The Company is not, however, incorporating by reference any documents or portions thereof, whether specifically listed above or filed in the future, that are not considered “filed” with the Commission, including any information furnished pursuant to Items 2.02 or 7.01 ofForm 8-K or certain exhibits furnished pursuant to Item 9.01 of Form 8-K.
Any statement contained herein or in a document incorporated or deemed to be incorporated herein by reference shall be deemed to be modified or superseded for purposes of this registration statement to the extent that a statement contained herein or in any other subsequently filed document which also is or is deemed to be incorporated herein by reference modifies or supersedes such earlier statement. Any statement so modified or superseded shall not be deemed, except as so modified or superseded, to constitute a part of this registration statement.
Item 5. Interests of Named Experts and Counsel.
Certain legal matters in connection with the issuance of the common stock being offered hereby are being passed upon for the Company by K&L Gates LLP, Hearst Tower, 214 North Tryon Street, 47th Floor, Charlotte, North Carolina 28202. At December 8, 2010, certain partners and associates of K&L Gates LLP and their spouses and minor children owned beneficially an aggregate of approximately 9,000 shares of the common stock of the Company.
Item 6. Indemnification of Directors and Officers.

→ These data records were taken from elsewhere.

@[simp] theorem State.bitTime_straps (s : State) (i : Nat) (r : ReadBit) : (s.bitTime i r).straps = s.straps := by simp [State.bitTime]
@[simp] theorem State.bitTime_unitNumber (s : State) (i : Nat) (r : ReadBit) : (s.bitTime i r).unitNumber = s.unitNumber := by simp [State.bitTime]
@[simp] theorem State.bitTime_roster (s : State) (i : Nat) (r : ReadBit) : (s.bitTime i r).roster = s.roster := by simp [State.bitTime]
@[simp] theorem State.bitTime_dmd (s : State) (i : Nat) (r : ReadBit) : (s.bitTime i r).dmd = s.dmd := by simp [State.bitTime]
@[simp] theorem State.bitTime_inputs (s : State) (i : Nat) (r : ReadBit) : (s.bitTime i r).inputs = s.inputs := by simp [State.bitTime]
@[simp] theorem State.bitTime_choices (s : State) (i : Nat) (r : ReadBit) : (s.bitTime i r).choices = s.choices := by simp [State.bitTime]
@[simp] theorem State.bitTime_pending (s : State) (i : Nat) (r : ReadBit) : (s.bitTime i r).pending = s.pending := by simp [State.bitTime]
@[simp] theorem State.bitTime_config (s : State) (i : Nat) (r : ReadBit) : (s.bitTime i r).port.config = s.port.config := by simp [State.bitTime]

/-! ## The frame line -/

@[simp] theorem State.qualifyFrm_straps (s : State) (v : Bool) : (s.qualifyFrm v).straps = s.straps := rfl
@[simp] theorem State.qualifyFrm_unitNumber (s : State) (v : Bool) : (s.qualifyFrm v).unitNumber = s.unitNumber := rfl
@[simp] theorem State.qualifyFrm_exch (s : State) (v : Bool) : (s.qualifyFrm v).exch = s.exch := rfl
@[simp] theorem State.qualifyFrm_roster (s : State) (v : Bool) : (s.qualifyFrm v).roster = s.roster := rfl
@[simp] theorem State.qualifyFrm_ctl (s : State) (v : Bool) : (s.qualifyFrm v).ctl = s.ctl := rfl
@[simp] theorem State.qualifyFrm_gen (s : State) (v : Bool) : (s.qualifyFrm v).gen = s.gen := rfl
@[simp] theorem State.qualifyFrm_meas (s : State) (v : Bool) : (s.qualifyFrm v).meas = s.meas := rfl
@[simp] theorem State.qualifyFrm_dmd (s : State) (v : Bool) : (s.qualifyFrm v).dmd = s.dmd := rfl
@[simp] theorem State.qualifyFrm_port (s : State) (v : Bool) : (s.qualifyFrm v).port = s.port := rfl
@[simp] theorem State.qualifyFrm_inputs (s : State) (v : Bool) : (s.qualifyFrm v).inputs = s.inputs := rfl
@[simp] theorem State.qualifyFrm_choices (s : State) (v : Bool) : (s.qualifyFrm v).choices = s.choices := rfl
@[simp] theorem State.qualifyFrm_pending (s : State) (v : Bool) : (s.qualifyFrm v).pending = s.pending := rfl

@[simp] theorem State.takeWait_straps (s : State) : (s.takeWait).straps = s.straps := by
  unfold State.takeWait; split <;> simp
@[simp] theorem State.takeWait_unitNumber (s : State) : (s.takeWait).unitNumber = s.unitNumber := by
  unfold State.takeWait; split <;> simp
@[simp] theorem State.takeWait_exch (s : State) : (s.takeWait).exch = s.exch := by
  unfold State.takeWait; split <;> simp
@[simp] theorem State.takeWait_roster (s : State) : (s.takeWait).roster = s.roster := by
  unfold State.takeWait; split <;> simp
@[simp] theorem State.takeWait_ctl (s : State) : (s.takeWait).ctl = s.ctl := by
  unfold State.takeWait; split <;> simp
@[simp] theorem State.takeWait_gen (s : State) : (s.takeWait).gen = s.gen := by
  unfold State.takeWait; split <;> simp
@[simp] theorem State.takeWait_meas (s : State) : (s.takeWait).meas = s.meas := by
  unfold State.takeWait; split <;> simp
@[simp] theorem State.takeWait_dmd (s : State) : (s.takeWait).dmd = s.dmd := by
  unfold State.takeWait; split <;> simp
@[simp] theorem State.takeWait_inputs (s : State) : (s.takeWait).inputs = s.inputs := by
  unfold State.takeWait; split <;> simp
@[simp] theorem State.takeWait_choices (s : State) : (s.takeWait).choices = s.choices := by
  unfold State.takeWait; split <;> simp
@[simp] theorem State.takeWait_pending (s : State) : (s.takeWait).pending = s.pending := by
  unfold State.takeWait; split <;> simp
@[simp] theorem State.takeWait_config (s : State) : (s.takeWait).port.config = s.port.config := by
  unfold State.takeWait; split <;> simp

@[simp] theorem State.rampRise_straps (s : State) : (s.rampRise).straps = s.straps := rfl
@[simp] theorem State.rampRise_unitNumber (s : State) : (s.rampRise).unitNumber = s.unitNumber := rfl
@[simp] theorem State.rampRise_frame (s : State) : (s.rampRise).frame = s.frame := rfl
@[simp] theorem State.rampRise_exch (s : State) : (s.rampRise).exch = s.exch := rfl
@[simp] theorem State.rampRise_roster (s : State) : (s.rampRise).roster = s.roster := rfl
@[simp] theorem State.rampRise_ctl (s : State) : (s.rampRise).ctl = s.ctl := rfl
@[simp] theorem State.rampRise_meas (s : State) : (s.rampRise).meas = s.meas := rfl
@[simp] theorem State.rampRise_dmd (s : State) : (s.rampRise).dmd = s.dmd := rfl
@[simp] theorem State.rampRise_port (s : State) : (s.rampRise).port = s.port := rfl
@[simp] theorem State.rampRise_inputs (s : State) : (s.rampRise).inputs = s.inputs := rfl
@[simp] theorem State.rampRise_choices (s : State) : (s.rampRise).choices = s.choices := rfl
@[simp] theorem State.rampRise_pending (s : State) : (s.rampRise).pending = s.pending := rfl

@[simp] theorem State.warmRise_straps (s : State) : (s.warmRise).straps = s.straps := by
  unfold State.warmRise; split <;> simp
@[simp] theorem State.warmRise_unitNumber (s : State) : (s.warmRise).unitNumber = s.unitNumber := by
  unfold State.warmRise; split <;> simp
@[simp] theorem State.warmRise_frame (s : State) : (s.warmRise).frame = s.frame := by
  unfold State.warmRise; split <;> simp
@[simp] theorem State.warmRise_exch (s : State) : (s.warmRise).exch = s.exch := by
  unfold State.warmRise; split <;> simp
@[simp] theorem State.warmRise_roster (s : State) : (s.warmRise).roster = s.roster := by
  unfold State.warmRise; split <;> simp
@[simp] theorem State.warmRise_gen (s : State) : (s.warmRise).gen = s.gen := by
  unfold State.warmRise; split <;> simp
@[simp] theorem State.warmRise_meas (s : State) : (s.warmRise).meas = s.meas := by
  unfold State.warmRise; split <;> simp
@[simp] theorem State.warmRise_dmd (s : State) : (s.warmRise).dmd = s.dmd := by
  unfold State.warmRise; split <;> simp
@[simp] theorem State.warmRise_port (s : State) : (s.warmRise).port = s.port := by
  unfold State.warmRise; split <;> simp
@[simp] theorem State.warmRise_inputs (s : State) : (s.warmRise).inputs = s.inputs := by
  unfold State.warmRise; split <;> simp
@[simp] theorem State.warmRise_choices (s : State) : (s.warmRise).choices = s.choices := by
  unfold State.warmRise; split <;> simp
@[simp] theorem State.warmRise_pending (s : State) : (s.warmRise).pending = s.pending := by
  unfold State.warmRise; split <;> simp
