/-- A pulse in flight. -/
def pulsing (q : StationState) (duty remaining : Nat) : State :=
  { aligned q 3 300 with
    gen :=
      { PhaseGenerator.reset with
        hg := true, inFlight := true, remaining := remaining, pulseDuty := duty, duty := duty
        oci := ⟨2, false, some false⟩ } }

/-- A conversion of a channel at its last count, with a queue. -/
def converting (q : StationState) (ch : Channel) (queue : List Channel) : State :=
  { aligned q 3 400 with
    meas := { MeasurementUnit.reset with conv := some ⟨ch, 40, 0, false⟩, queue := queue } }

/-- A station in FAULT that has ended its part in the barrier. -/
def ended (c : FaultCause) (n : Nat) : State :=
  { setup with
    ctl := { controller .fault with faultCause := some c }
    frame := { FrameUnit.reset with counter := n } }

/-- A station with a transaction in progress. -/
def talking (s : State) (cmd : PortCommand) (result : ResultCode) (bytes : Nat) : State :=
  { s with port := { s.port with txn := some ⟨cmd, result, bytes, [], [], 0, 0⟩ } }

/-! ## Well-formedness -/

theorem test_wf_unknown : (Instr.unknown 0x00 .command).wf = true := by decide

theorem test_wf_unknown_last : (Instr.unknown 0xFF (.later 0)).wf = true := by decide

theorem test_ill_formed_unknown_with_a_command_code : (Instr.unknown 0x12 .command).wf = false := by decide

theorem test_wf_law : Laws.WellFormedRow.Statement .reset := Laws.WellFormedRow.reset

/-! ## The commands -/

theorem test_reset : (after .reset (aligned .active 3 100)).ctl = Controller.reset := by decide

theorem test_resetRelease_auto_starts :
    (after (.resetRelease { strapsLow with auto := true } false) State.reset).ctl.state = .listen := by decide

theorem test_resetRelease_waits :
    (after (.resetRelease strapsLow false) State.reset).ctl.state = .setup := by decide

theorem test_frameStart_latches_the_wait :
    (after .frameStart
        { alignedLow .shed 3 650 with
          frame := { (alignedLow .shed 3 650).frame with ownEnd := true }
          exch := ExchangeUnit.reset }).frame.lastWait = 10 := by decide

theorem test_frameStart_cut_short_is_unsettled :
    (after .frameStart (alignedLow .shed 3 100)).exch.damaged = true := by decide

theorem test_frameStart_leaves_an_emptied_schedule_empty :
    let s := { alignedLow .check 29 642 with
      exch := ExchangeUnit.reset
      roster := { RosterUnit.emptied with rank := some 1, nActive := 3 } }
    (after .frameStart s).gen.nActive = none ∧ (after .frameStart s).gen.rank = none := by decide

theorem test_frameFallingEdge : (after .frameFallingEdge (aligned .shed 3 18)).frame.lastHigh = 18 := by decide

theorem test_frameFallingEdge_in_frame_zero_is_an_error :
    (after .frameFallingEdge (aligned .shed 0 18)).exch.damaged = true := by decide

theorem test_frameFallingEdge_latches_after_a_rejoin_with_the_line_high :
    let s := { talking (ended .duplicate 5) .clearFault .accepted 1 with
      frame := { FrameUnit.reset with counter := 700, filter := ⟨2, true, some true⟩, classed := .opened } }
    (after .frameFallingEdge (after (.clearFault (.later 0)) s)).frame.lastHigh = 700 := by decide

theorem test_markClassified_expected : (after .markClassified (aligned .shed 0 32)).frame.classed = .mark := by decide

theorem test_markClassified_aligns :
    (after .markClassified
        { listening (some true) 32 with
          frame := { (listening (some true) 32).frame with armed := true } }).frame.index = some 0 := by decide

theorem test_pullPoint_frame_zero : (after .pullPoint (aligned .shed 0 48)).frame.pulling = true := by decide

theorem test_pullPoint_not_at_16_of_frame_zero :
    (after .pullPoint (aligned .shed 0 16)).frame.pulling = false := by decide

theorem test_ownEnd :
    (after .ownEnd
        { alignedLow .shed 3 640 with
          frame := { (alignedLow .shed 3 640).frame with pulling := true } }).frame.pulling = false := by decide

theorem test_ownEnd_last_announced_word :
    (after .ownEnd (announcing .overcurrent 1 640)).frame.takingPart = false := by decide

theorem test_stuck :
    (after .stuck
        { alignedLow .shed 3 3200 with
          frame := { (alignedLow .shed 3 3200).frame with stuckTimer := ⟨true, 2560⟩ } }).ctl.state
      = .listen := by decide

theorem test_listenStuckDeclared :
    (after .listenStuckDeclared
        { listening (some false) 0 with
          frame := { (listening (some false) 0).frame with stuckTimer := ⟨true, 2560⟩ } }).frame.declared
      = true := by decide

theorem test_founding_code_3_after_six_frames :
    (after .founding
        { listening (some true) 3840 with
          frame := { (listening (some true) 3840).frame with quietTimer := ⟨true, 3840⟩ } }).frame.index
      = some 29 := by decide

theorem test_freeRunFrame : (after .freeRunFrame (ended .overcurrent 640)).frame.counter = 0 := by decide

theorem test_frmFirstQualifiedLevel :
    (after (.frmFirstQualifiedLevel true) (listening none 2)).frame.quietTimer = ⟨true, 0⟩ := by decide

theorem test_drivePoint_own_presence : (after .drivePoint (aligned .shed 7 56)).exch.drive = true := by decide

theorem test_drivePoint_other_slot : (after .drivePoint (aligned .shed 5 56)).exch.drive = false := by decide

theorem test_bitTime_settled : (after (.bitTime true) (atBitTime .shed 5 true)).exch.presence = [.one] := by decide

theorem test_bitTime_unsettled : (after (.bitTime false) (atBitTime .shed 5 true)).exch.damaged = true := by decide

theorem test_wordClose_counts : (after .wordClose (closing .shed false)).exch.wordNumber = 1 := by decide

theorem test_wordClose_keeps_a_record : (after .wordClose (closing .shed true)).port.history.length = 1 := by decide

theorem test_wordClose_in_aside_takes_the_census :
    let s := { closing .aside false with
      ctl := { Controller.reset with state := .aside }
      exch := { (closing .aside false).exch with presence := [.one] } }
    (after .wordClose s).roster.observed = 1 ∧ (after .wordClose s).roster.agree = 1 := by decide
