-- ==== Sys2Proof/Word.lean ====
section
/-! DEFINITION. The word types of the TZ-6480 and the place of a register field (R6, R8). -/

namespace Sys2Proof

/-- A byte of a memory (R6). -/
abbrev Byte := BitVec 8

/-- A 32-bit register or instruction word (R8, R97). -/
abbrev Word := BitVec 32

/-- A 64-bit engine register, bank word or count. -/
abbrev DWord := BitVec 64

/-- A time in fine counts since timebase start (R5). Times wrap modulo 2^64 (R42). -/
abbrev Time := BitVec 64

/-- The place of a register field: the BAR0 offset of its register, its lowest bit and its width (R8).
A field that reaches past bit 31 runs on into the register at the next offset. -/
structure Fld where
  off : Nat
  lo  : Nat
  w   : Nat
  deriving DecidableEq, Repr

end Sys2Proof
end

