/-- The registers of the COIL block (R18). -/
def coilRows : List Row :=
  [ ⟨0x90000, 0x400, 17, 0x1, 1, false, 0x30100, 0x13, 0x0, 0x0, 0x10⟩,
    ⟨0x90004, 0x400, 17, 0x1, 1, false, 0x0, 0x0, 0x0, 0x0, 0x1⟩,
    ⟨0x90008, 0x400, 17, 0x1, 1, false, 0x0, 0x0, 0x0, 0x1f, 0x0⟩,
    ⟨0x9000c, 0x400, 17, 0x1, 1, false, 0x0, 0x0, 0x0, 0x0, 0x0⟩,
    ⟨0x90010, 0x400, 17, 0x1, 1, false, 0xffffffff, 0x0, 0x0, 0x0, 0x0⟩,
    ⟨0x90014, 0x400, 17, 0x1, 1, false, 0x0, 0x0, 0x0, 0x0, 0xf⟩,
    ⟨0x90018, 0x400, 17, 0x1, 1, false, 0x0, 0x0, 0x0, 0x0, 0x0⟩,
    ⟨0x9001c, 0x400, 17, 0x1, 1, false, 0x0, 0x0, 0x0, 0x0, 0x0⟩,
    ⟨0x90020, 0x400, 17, 0x1, 1, true, 0x0, 0x0, 0x0, 0x0, 0x0⟩,
    ⟨0x90028, 0x400, 17, 0x1, 1, false, 0x0, 0x0, 0x0, 0x0, 0x0⟩,
    ⟨0x9002c, 0x400, 17, 0x1, 1, false, 0x0, 0x0, 0x0, 0x0, 0x0⟩,
    ⟨0x90030, 0x400, 17, 0x1, 1, false, 0x0, 0x0, 0x0, 0x0, 0x0⟩,
    ⟨0x90034, 0x400, 17, 0x1, 1, false, 0x0, 0x0, 0x0, 0x0, 0x0⟩,
    ⟨0x90040, 0x400, 17, 0x1, 1, false, 0x0, 0x0, 0x0, 0x0, 0x0⟩,
    ⟨0x90088, 0x400, 17, 0x8, 15, true, 0x0, 0x0, 0xffffffffffffffff, 0x0, 0x0⟩,
    ⟨0x90100, 0x400, 17, 0x1, 1, false, 0x0, 0x0, 0x1f, 0x0, 0x0⟩,
    ⟨0x90108, 0x400, 17, 0x1, 1, false, 0x0, 0x0, 0xffffffff, 0x0, 0x100000⟩,
    ⟨0x9010c, 0x400, 17, 0x1, 1, false, 0x0, 0x0, 0x1f, 0x0, 0x8⟩,
    ⟨0x90110, 0x400, 17, 0x1, 1, false, 0x0, 0x0, 0x0, 0x0, 0x0⟩,
    ⟨0x90114, 0x400, 17, 0x1, 1, false, 0x0, 0x0, 0xffffffff, 0x0, 0x100000⟩ ] ++
  [ ⟨0x96000, 0x4, 64, 0x1, 1, false, 0x0, 0x0, 0x0, 0x0, 0x0⟩ ]

/-- The registers of the FRS block (R18). -/
def frsRows : List Row :=
  [ ⟨0xa0000, 0x1, 1, 0x1, 1, false, 0x1, 0x0, 0x0, 0x0, 0x0⟩,
    ⟨0xa0004, 0x1, 1, 0x1, 1, false, 0x0, 0x0, 0x0, 0x3f00, 0x0⟩,
    ⟨0xa0008, 0x1, 1, 0x1, 1, false, 0x0, 0x0, 0x1f0f, 0x0, 0x0⟩,
    ⟨0xa000c, 0x1, 1, 0x1, 1, false, 0x0, 0xffffffff, 0x0, 0x0, 0x0⟩,
    ⟨0xa0010, 0x1, 1, 0x1, 1, false, 0x0, 0x0, 0x0, 0x0, 0x0⟩,
    ⟨0xa0014, 0x4, 3, 0x1, 1, false, 0x0, 0x0, 0x0, 0x0, 0x0⟩,
    ⟨0xa0020, 0x1, 1, 0x1, 1, false, 0x0, 0x0, 0x0, 0x0, 0x0⟩,
    ⟨0xa0024, 0x1, 1, 0x1, 1, false, 0x0, 0x0, 0x0, 0x0, 0x0⟩,
    ⟨0xa0040, 0x1, 1, 0x1, 1, false, 0x0, 0x0, 0x0, 0x0, 0x0⟩,
    ⟨0xa0044, 0x1, 1, 0x1, 1, false, 0x0, 0xffff, 0x0, 0x0, 0x0⟩,
    ⟨0xa0080, 0x1, 1, 0x1, 1, true, 0xffffffffffffffff, 0x0, 0x0, 0x0, 0x0⟩,
    ⟨0xa0088, 0x1, 1, 0x1, 1, true, 0xffffffffffffffff, 0x0, 0x0, 0x0, 0x0⟩,
    ⟨0xa0090, 0x1, 1, 0x1, 1, false, 0xffffffff, 0x0, 0x0, 0x0, 0x0⟩,
    ⟨0xa0094, 0x1, 1, 0x1, 1, false, 0x7, 0x0, 0x0, 0x0, 0x0⟩,
    ⟨0xa00a0, 0x1, 1, 0x1, 1, true, 0x0, 0x0, 0x0, 0x0, 0x0⟩,
    ⟨0xa00a8, 0x1, 1, 0x1, 1, true, 0x0, 0x0, 0x0, 0x0, 0x0⟩,
    ⟨0xa00b0, 0x1, 1, 0x1, 1, true, 0x0, 0x0, 0x0, 0x0, 0x0⟩,
    ⟨0xa00b8, 0x1, 1, 0x1, 1, false, 0x0, 0x0, 0x0, 0x0, 0x0⟩,
    ⟨0xa00bc, 0x1, 1, 0x1, 1, false, 0x0, 0x0, 0x0, 0x0, 0x0⟩ ]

Under North Carolina law, a corporation may limit or eliminate a director’s monetary liability in its articles of incorporation subject to three relevant exceptions: (i) for the unlawful payment of dividends; (ii) for a transaction from which the director derived an improper personal benefit; and (iii) for acts or omissions that the director at the time of his alleged breach of duty knew or believed were clearly in conflict with the best interest of the corporation. Lance’s restated articles of incorporation provide that, to the fullest extent permitted by applicable law, no director of Lance shall have any personal liability arising out of any action whether by or in the right of Lance or otherwise for monetary damages for breach of his or her duty as a director.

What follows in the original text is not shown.